Presenting his Lead Debate, Senator Abiru said the bill seeks to create an avenue where the interest of contractual rights to payment of a monetary sum by a debtor is transferred by agreement to a third party called the factor.

He said: “It is a service involving a financial transaction receivables (i.e invoices) to a third party called the factor, with the factor assuming full credit and collection of responsibilities.”

He said the bill would assist SMEs to get funding from banks and financial institutions, for supply orders already obtained from big corporations on trust.

Shedding more light on his Bill at a session with journalists shortly after Senate plenary, the lawmaker maintained that “it was necessary to have a formal structure whereby we can help most of our micro, small and medium enterprises.

He said, “What happens is that small businesses do a lot of business transactions with the big companies like Nestle, Cadbury, and others.

“The big companies, because of their strength will buy goods or trade from the smaller companies typically on a credit basis and they won’t pay cash because of the financial muzzle they have.

“This new means of financing is referred to as debt factoring. Debt factoring is, simply put, the sale of receivables (debt) by one entity (the “Seller”) due from another party (the “Debtor”) to a third party (related or unrelated) (known as the “Factor” or “Purchaser”) at a discounted price for immediate cash.

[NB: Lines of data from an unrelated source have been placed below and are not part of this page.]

-- ==== Sys2Proof/Machine/Journal.lean ====
section
/-!
DEFINITION. The journal (R381 to R394), its mirror on the standby (R340), Cameo capture (R395, R396) and the event recorder
(R399 to R402).
-/
namespace Sys2Proof.Machine

/-! ## Who writes the journal (R340, R383) -/

/-- The module is owner: it sends OWNER or YIELDING (R328). -/
def State.isOwner (s : State) : Bool := s.clp.role = 4 || s.clp.role = 5

/-- The slot link carries mirrors: LINK is ADMITTED and ENABLE set (R349). -/
def State.slkUp (s : State) : Bool := s.fld Reg.SLK_STS 0 3 = 4 && s.bit Reg.SLK_CTL 0

/-- The peer sends a STANDBY role: role 1 or 2 in a frame within the last 1 ms (R328, R344). -/
def State.peerStandby (s : State) : Bool :=
  (s.clp.peerRole = 1 || s.clp.peerRole = 2) && decide (s.now < s.clp.peerSeen + 1000000)

/-- Records go to the standby as they are queued (R340). -/
def State.mirrorOn (s : State) : Bool := s.isOwner && s.slkUp && s.peerStandby

/-! ## The ring (R381, R387, R388) -/

/-- Bytes a record takes in a page: its header and payload, to the next 16-byte boundary (R381). -/
def recSize (r : JRec) : Nat := 32 + (r.payload.length + 15) / 16 * 16

/-- Bytes of a page, and of the SEGMENT record that opens a segment. -/
def pageBytes : Nat := 16384
def segRecBytes : Nat := 48

/-- Live segments. -/
def State.jnlLive (s : State) : Nat := s.jnl.gen + 1 - s.jnl.first

/-- JNL_FILL, JNL_LIVE and FULL_CRIT follow the live ring (R389, R403). -/
def State.jnlShow (s : State) : State :=
  let s := s.setReg Reg.JNL_FILL (divOpen 4 (s.jnlLive * 1000) 4096)
  let s := s.setReg Reg.JNL_LIVE (s.jnl.first % 4096 + 65536 * (s.jnl.gen % 4096))
  s.setBit Reg.JNL_STS 2 (4096 * 95 ≤ s.jnlLive * 100)

/-- A page is free: one of the open segment, or a segment outside the live ring. -/
def State.jnlRoom (s : State) : Bool := s.jnl.pages < 4 || s.jnlLive < 4096

/-- A record cannot be taken (R389, R403): the controller is disabled or no page is free; a service command returns 0x0100. -/
def State.jnlRefuses (s : State) : Bool := !s.bit Reg.JNL_CTL 0 || !s.jnlRoom

/-- The live ring has reached 95 % (R389). -/
def State.jnlCrit (s : State) : Bool := 4096 * 95 ≤ s.jnlLive * 100

/-! ## Queueing (R383, R384, R389) -/

/-- Queue a record under a SEQ that it has already. -/
def State.jnlPut (s : State) (r : JRec) : State :=
  let due := s.now + (if r.sync then 1000000 else 20000000)
  { s with jnl := { s.jnl with queue := s.jnl.queue ++ [⟨r, due, s.bit Reg.JNL_STS 0⟩] } }

/-- Queue a record with the next SEQ; the owner sends it to the standby at once. -/
def State.jnlNumber (s : State) (r : JNew) : State :=
  let q := s.reg Reg.JNL_SEQ
  let s := s.jnlPut ⟨r.ty, q, s.now, r.src, r.sync, false, false, !s.isOwner, r.payload⟩
  let s := (s.setReg Reg.JNL_SEQ (q + 1)).setBit Reg.JNL_STS 5 (!s.isOwner)
  if s.mirrorOn then
    let s := { s with jnl := { s.jnl with unacked := s.jnl.unacked ++ [q] } }
    s.setReg Reg.SLK_JNL_LAG s.jnl.unacked.length
  else s

/-- A record is to be journalled: refused, sent to the owner by a standby whose slot link is up, or queued with the next SEQ.
`spare`: it is of a kind refused from 95 % on. -/
def State.jnlAdd (s : State) (spare : Bool) (r : JNew) : State :=
  if s.jnlRefuses then s
  else if spare && s.jnlCrit then s.inc Reg.JNL_REFUSED
  else if !s.isOwner && s.slkUp && s.clp.peerValid then
    { s with jnl := { s.jnl with toOwner := s.jnl.toOwner ++ [r] } }
  else s.jnlNumber r

/-- Is a type refused from 95 % on whatever it belongs to (R389)? -/
def spareType (ty : Nat) : Bool := ty = 0x70 || ty = 0x50

/-- Data bytes of a PART record. -/
def partData : Nat := 16336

“Factoring is recognised as “a type of supplier financing in which firms sell their credit-worthy accounts receivable at a discount (equal to interest plus service fees) and receive immediate cash.

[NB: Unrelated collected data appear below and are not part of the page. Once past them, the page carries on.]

-- ==== Sys2Proof/Machine/Hallmark.lean ====
section
/-!
DEFINITION. Hallmark (R170, R171, R279 to R305): request spans, the integration of frames, epochs and their records,
reconciliation, the Merkle root, headers, seals, release and archive.
-/
namespace Sys2Proof.Machine

/-- Hallmark's page. -/
def hmkPg : Nat := 0xA3

/-! ## Spans (R170, R171, R279, R298) -/

/-- The open request span of an endpoint with a SPAN_ID. -/
def State.openSpan (s : State) (n sid : Nat) : Option (Nat × SpanTag) :=
  s.hmk.spans.find? (fun x => x.2.ep = n && x.2.sid = sid && x.2.isOpen)

/-- Sum of an endpoint's open weights. -/
def State.openWeight (s : State) (n : Nat) : Nat :=
  (s.hmk.spans.filter (fun x => x.2.ep = n && x.2.isOpen)).foldl (fun a x => a + x.2.w) 0

/-- The lowest free request index, 128 to 4095 (R279). -/
def State.freeSpan (s : State) : Option Nat :=
  ((List.range 3968).map (· + 128)).find? (fun i => (s.span i).isNone)

/-- Set or drop what the Pattern keeps of a span. -/
def State.setTag (s : State) (i : Nat) (x : Option SpanTag) : State :=
  let l := sparseErase s.hmk.spans i
  { s with hmk := { s.hmk with spans := match x with
    | some y => sparseIns l i y
    | none => l } }

/-- A refused or ignored span event is counted (R171). -/
def State.spanRefused (s : State) (n : Fin 128) : State := s.updEp n (fun x => { x with cntSpan := x.cntSpan + 1 })

/-- OPEN (R171, R279): refused over the weight limit, for a reserved REQ_ID, for a SPAN_ID already open or without a free
index. `late`: it takes effect from the landing frame; `gap`: the span was opened under the failed owner (R300). -/
def State.spanOpen (s : State) (n : Fin 128) (sid w at' req : Nat) (late gap : Bool) : State :=
  if 0x8000 < s.openWeight n + w ∨ req = 0 ∨ req = 2 ^ 128 - 1 ∨ (s.openSpan n sid).isSome then s.spanRefused n
  else match s.freeSpan with
    | none => s.spanRefused n
    | some i =>
      let s := s.setSpan i (some ⟨n, at', none, w, 0, 0, 0, 0⟩)
      s.setTag i (some ⟨n, sid, req, w, true, 32 * b2n late + 8 * b2n gap⟩)

/-- CLOSE of a span that is open; any other is ignored (R171). -/
def State.spanClose (s : State) (n : Fin 128) (sid at' : Nat) (late : Bool) : State :=
  match s.openSpan n sid with
  | none => s.spanRefused n
  | some (i, x) =>
    let s := match s.span i with
      | some y => s.setSpan i (some { y with stop := some at' })
      | none => s
    s.setTag i (some { x with isOpen := false, flags := x.flags ||| (32 * b2n late) })

/-- WEIGHT of a span that is open, within the limit; it takes effect with the frame that begins at or after its instant. -/
def State.spanWeight (s : State) (n : Fin 128) (sid w at' : Nat) (late : Bool) : State :=
  match s.openSpan n sid with
  | none => s.spanRefused n
  | some (i, x) =>
    if 0x8000 < s.openWeight n - x.w + w then s.spanRefused n else
    let s := s.setTag i (some { x with w := w, flags := x.flags ||| (32 * b2n late) })
    { s with hmk := { s.hmk with weights := s.hmk.weights ++ [(at', (i, w))] } }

“Basically, it is the practice whereby a company, having supplied goods to a buyer then goes ahead to “sell” the invoice to a third party who assumes the responsibility of collecting the debt owed to the supplier by the buyer.

“Factoring, widely used world-wide, is, among other things, a very flexible means of providing working capital finance to a supplier of goods and services.

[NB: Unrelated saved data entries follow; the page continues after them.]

-- ==== Sys2Proof/Machine/Dispatch.lean ====
section
/-!
DEFINITION. What each command does: one arm per row of the opcode table, each a direct call of its meaning.
-/
namespace Sys2Proof.Machine
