-- ==== Sys2Proof/Machine/Step.lean ====
section
/-!
DEFINITION. One step: the command at the front of the queue is taken and done; with no command waiting the module idles (log 11).
-/
namespace Sys2Proof.Machine

/-- One step (log 11). -/
def step (s : State) : Host.Outcome State Fault Refusal :=
  match s.pending with
  | [] => .next s
  | c :: rest => exec c { s with pending := rest }

/-- The state with the command that a word spells put at the front of its queue; a word that spells none changes nothing. -/
def State.withFetchWord (s : State) (nbits w : Nat) : State :=
  match decodeTableWord nbits w with
  | some c => { s with pending := c :: s.pending }
  | none => s

end Sys2Proof.Machine
end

“Factoring has been considered a stable financing alternative by many companies, particularly during the financial crisis over the last five years.

“Many SME’s that were unable to obtain traditional bank funding were able to under factoring facilities, offered by factoring companies as factors focus principally on the strength of the purchased accounts, and the ability of the account debtors to pay thereon, not, necessarily, on the strength of the client’s own balance sheet.

“Debt factoring has gained global recognition as a financing mechanism because it helps with improving a company’s cash flows and enhanced credit management.

“It also enables a company to have increased competitiveness in the global marketplace, especially in structured trade finance.

“In Nigeria, for instance, the Central Bank of Nigeria (CBN) recognises debt factoring as one of the permissible activities of finance companies and the Nigerian Export Promotion Council (NEPC).

“The CBN has also introduced factoring and forfaiting as instruments for the financing of export and trade to boost the volumes of export from the country.

“It is for that reason that this bill is being sponsored to create a regulatory framework that would facilitate the development of debt factoring as an alternative means of financing for domestic and international trades in Nigeria and to provide an enabling environment for it to thrive.”

He expressed the hope that once passed into law, it would create a novel opportunity to introduce something new and impactful into the regulatory environment for MSMEs in Nigeria.

Abiru said, “Despite the increasing prominence of factoring globally and in Africa, Nigeria is yet to tap into this financing mechanism.

“According to the Afreximbank, which is the major promoter of factoring in Africa, the continent accounted for less than 1 per cent of global factoring volumes in 2017.

“This would go a long way in closing the trade/MSMEs finance gap in the country.

“The speedy passage of the Bill with your support will promote a suitable regulatory and legal environment to support the rapid development of factoring services.

“It would also contribute towards integrating Nigeria into the global factoring market and enable it tap into €2.6 trillion global factoring market.”